Y,
cuando por fin creyó conocer la felicidad, se dispuso a aguzar los sentidos. Sin
embargo, ninguno de ellos delataba su presencia. Lejos se encontraba de su
vista aquel sublime resplandor de las más bellas estrellas que habitaban en su rostro
y a través de las cuales, con frecuencia, se internaba en su corazón. Su oído,
quebrándose en un esfuerzo sobrehumano, solamente reconocía el diáfano sonido
del silencio, que se volvía más perturbador que el más molesto de los
bullicios. Pero la melodiosa resonancia de su risa y el encanto de sus palabras
habían desaparecido por completo. Al parecer, únicamente a través del olfato
podía percibir algo material de ese ser tan especial. Porque el perfume de su
presencia perduraba como su misma esencia. ¡Qué misterioso es el olfato!
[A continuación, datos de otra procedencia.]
-- ==== Sys2Proof/Laws/KeepsTack.lean ====
section
/-! SUPPORT. Ports, Tack cores and the next turn keep what every step keeps. -/

set_option Elab.async false
set_option linter.all false

namespace Sys2Proof.Machine

variable {a s t : State}

/-! ### Ports.lean -/

@[simp] theorem respond_keeps (h : Keeps a s) (r : Response) : Keeps a (State.respond s r) := by
  unfold State.respond
  (try dsimp only)
  (repeat' (first | split | (dsimp only; split))) <;>
    first | exact h | exact h.same rfl rfl rfl | (simp +contextual (maxDischargeDepth := 40) [h]; done)

theorem execTailStore_goes (die : Nat) (queue : Nat) (value : DWord) : Goes s (execTailStore die queue value s) := by
  unfold execTailStore
  (repeat' (first | split | (dsimp only; split))) <;> simp +contextual (maxDischargeDepth := 40)

theorem execTailLoad_goes (die : Nat) (queue : Nat) : Goes s (execTailLoad die queue s) := by
  unfold execTailLoad
  (repeat' (first | split | (dsimp only; split))) <;> simp +contextual (maxDischargeDepth := 40)

theorem execReadIndexLoad_goes (die : Nat) (queue : Nat) : Goes s (execReadIndexLoad die queue s) := by
  unfold execReadIndexLoad
  (repeat' (first | split | (dsimp only; split))) <;> simp +contextual (maxDischargeDepth := 40)

theorem execWakeOtherAccess_goes (a' : WakeAccess) : Goes s (execWakeOtherAccess a' s) := by
  unfold execWakeOtherAccess
  (repeat' (first | split | (dsimp only; split))) <;> simp +contextual (maxDischargeDepth := 40)

@[simp] theorem rmaStore_keeps (h : Keeps a s) (ctx : Nat) (ps : List Piece) (bs : List Byte) : Keeps a (State.rmaStore s ctx ps bs) := by
  unfold State.rmaStore
  (try dsimp only)
  (repeat' (first | split | (dsimp only; split))) <;>
    first | exact h | exact h.same rfl rfl rfl | (simp +contextual (maxDischargeDepth := 40) [h]; done)

theorem execRmaWrite_goes (m : RmaWrite) : Goes s (execRmaWrite m s) := by
  unfold execRmaWrite
  (repeat' (first | split | (dsimp only; split))) <;> simp +contextual (maxDischargeDepth := 40)

@[simp] theorem rmaLoad_keeps (h : Keeps a s) (ctx : Nat) (ps : List Piece) : Keeps a (State.rmaLoad s ctx ps) := by
  unfold State.rmaLoad
  (try dsimp only)
  (repeat' (first | split | (dsimp only; split))) <;>
    first | exact h | exact h.same rfl rfl rfl | (simp +contextual (maxDischargeDepth := 40) [h]; done)

theorem Keeps.free (h : Keeps a s) (n : Nat) : Keeps a { s with freeIdx := n } := h.same rfl rfl rfl

theorem execRmaRead_goes (m : RmaRead) : Goes s (execRmaRead m s) := by
  unfold execRmaRead
  split
  · simp
  · split
    · simp
    · split
      · simp
      · exact goes_next.2 (Keeps.free (rmaLoad_keeps (Keeps.refl s) _ _) _)

theorem execUnsupportedRequest_goes (port : Nat) : Goes s (execUnsupportedRequest port s) := by
  unfold execUnsupportedRequest
  (repeat' (first | split | (dsimp only; split))) <;> simp +contextual (maxDischargeDepth := 40)


/-! ### Turn.lean -/

@[simp] theorem chargeWord_keeps (h : Keeps a s) (g : Gang) : Keeps a (State.chargeWord s g) := by
  unfold State.chargeWord
  (try dsimp only)
  (repeat' (first | split | (dsimp only; split))) <;>
    first | exact h | exact h.same rfl rfl rfl | (simp +contextual (maxDischargeDepth := 40) [h]; done)

@[simp] theorem modifyTack_keeps (h : Keeps a s) (die : Nat) (core : Nat) (f : TackCore → TackCore) : Keeps a (State.modifyTack s die core f) := by
  unfold State.modifyTack
  (try dsimp only)
  (repeat' (first | split | (dsimp only; split))) <;>
    first | exact h | exact h.same rfl rfl rfl | (simp +contextual (maxDischargeDepth := 40) [h]; done)


/-! ### Tack.lean -/

@[simp] theorem tackStep_keeps (h : Keeps a s) (f : TackCore → TackCore) : Keeps a (State.tackStep s f) := by
  unfold State.tackStep
  (try dsimp only)
  (repeat' (first | split | (dsimp only; split))) <;>
    first | exact h | exact h.same rfl rfl rfl | (simp +contextual (maxDischargeDepth := 40) [h]; done)

theorem xdreox_goes {run : State → TackCore → State} (hr : ∀ t, Keeps s (run s t)) : Goes s (s.xdreox run) := by
  unfold State.xdreox
  dsimp only
  split
  · exact goes_next.2 (hr _)
  · simp

@[simp] theorem fillEntry_keeps (h : Keeps a s) (die : Nat) (ent : Nat) (e : PacketEntry) : Keeps a (State.fillEntry s die ent e) := by
  unfold State.fillEntry
  (try dsimp only)
  (repeat' (first | split | (dsimp only; split))) <;>
    first | exact h | exact h.same rfl rfl rfl | (simp +contextual (maxDischargeDepth := 40) [h]; done)

@[simp] theorem fetchIntake_keeps (h : Keeps a s) (die : Nat) (ent : Nat) (rd : BitVec 5) (index : DWord) : Keeps a (State.fetchIntake s die ent rd index) := by
  unfold State.fetchIntake
  (try dsimp only)
  (repeat' (first | split | (dsimp only; split))) <;>
    first | exact h | exact h.same rfl rfl rfl | (simp +contextual (maxDischargeDepth := 40) [h]; done)

@[simp] theorem fetchQueue_keeps (h : Keeps a s) (die : Nat) (ent : Nat) (q : Queue) (rd : BitVec 5) (index : DWord) : Keeps a (State.fetchQueue s die ent q rd index) := by
  unfold State.fetchQueue
  (try dsimp only)
  (repeat' (first | split | (dsimp only; split))) <;>
    first | exact h | exact h.same rfl rfl rfl | (simp +contextual (maxDischargeDepth := 40) [h]; done)

theorem execRfetch_goes (rd rs1 rs2 : BitVec 5) : Goes s (execRfetch rd rs1 rs2 s) := by
  refine xdreox_goes fun t => ?_
  dsimp only
  (repeat' split) <;> simp

theorem execBfex_goes (rd rs1 rs2 : BitVec 5) : Goes s (execBfex rd rs1 rs2 s) := by
  refine xdreox_goes fun t => ?_
  dsimp only
  (repeat' split) <;> simp

theorem execSigwait_goes (rd rs1 rs2 : BitVec 5) : Goes s (execSigwait rd rs1 rs2 s) := by
  refine xdreox_goes fun t => ?_
  dsimp only
  (repeat' split) <;> simp

theorem execSigwaitTimeout_goes (die : Nat) (core : Nat) : Goes s (execSigwaitTimeout die core s) := by
  unfold execSigwaitTimeout
  (repeat' (first | split | (dsimp only; split))) <;> simp +contextual (maxDischargeDepth := 40)

theorem execDispatch_goes (rd rs1 : BitVec 5) : Goes s (execDispatch rd rs1 s) := by
  refine xdreox_goes fun t => ?_
  dsimp only
  split
  · simp
  · split
    · simp
    · simp (maxDischargeDepth := 40)

end Sys2Proof.Machine
end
El
primer sentido que se desarrolla en el ser humano y tal vez el único que
sobrevive al amor. El gusto emprendió su viaje final de la mano de aquel beso hurtado
y escondido, del cual solamente el oscuro firmamento fue testigo. Y el tacto se
esfumó de la misma manera y en el mismo momento en que lo hicieron aquellas caricias tiernas, recibidas con tanta esperanza.
Vista,
oído, olfato, gusto, tacto… ¡cuántos sentidos sin sentido! ¡Cuánto sinsentido en los sentidos!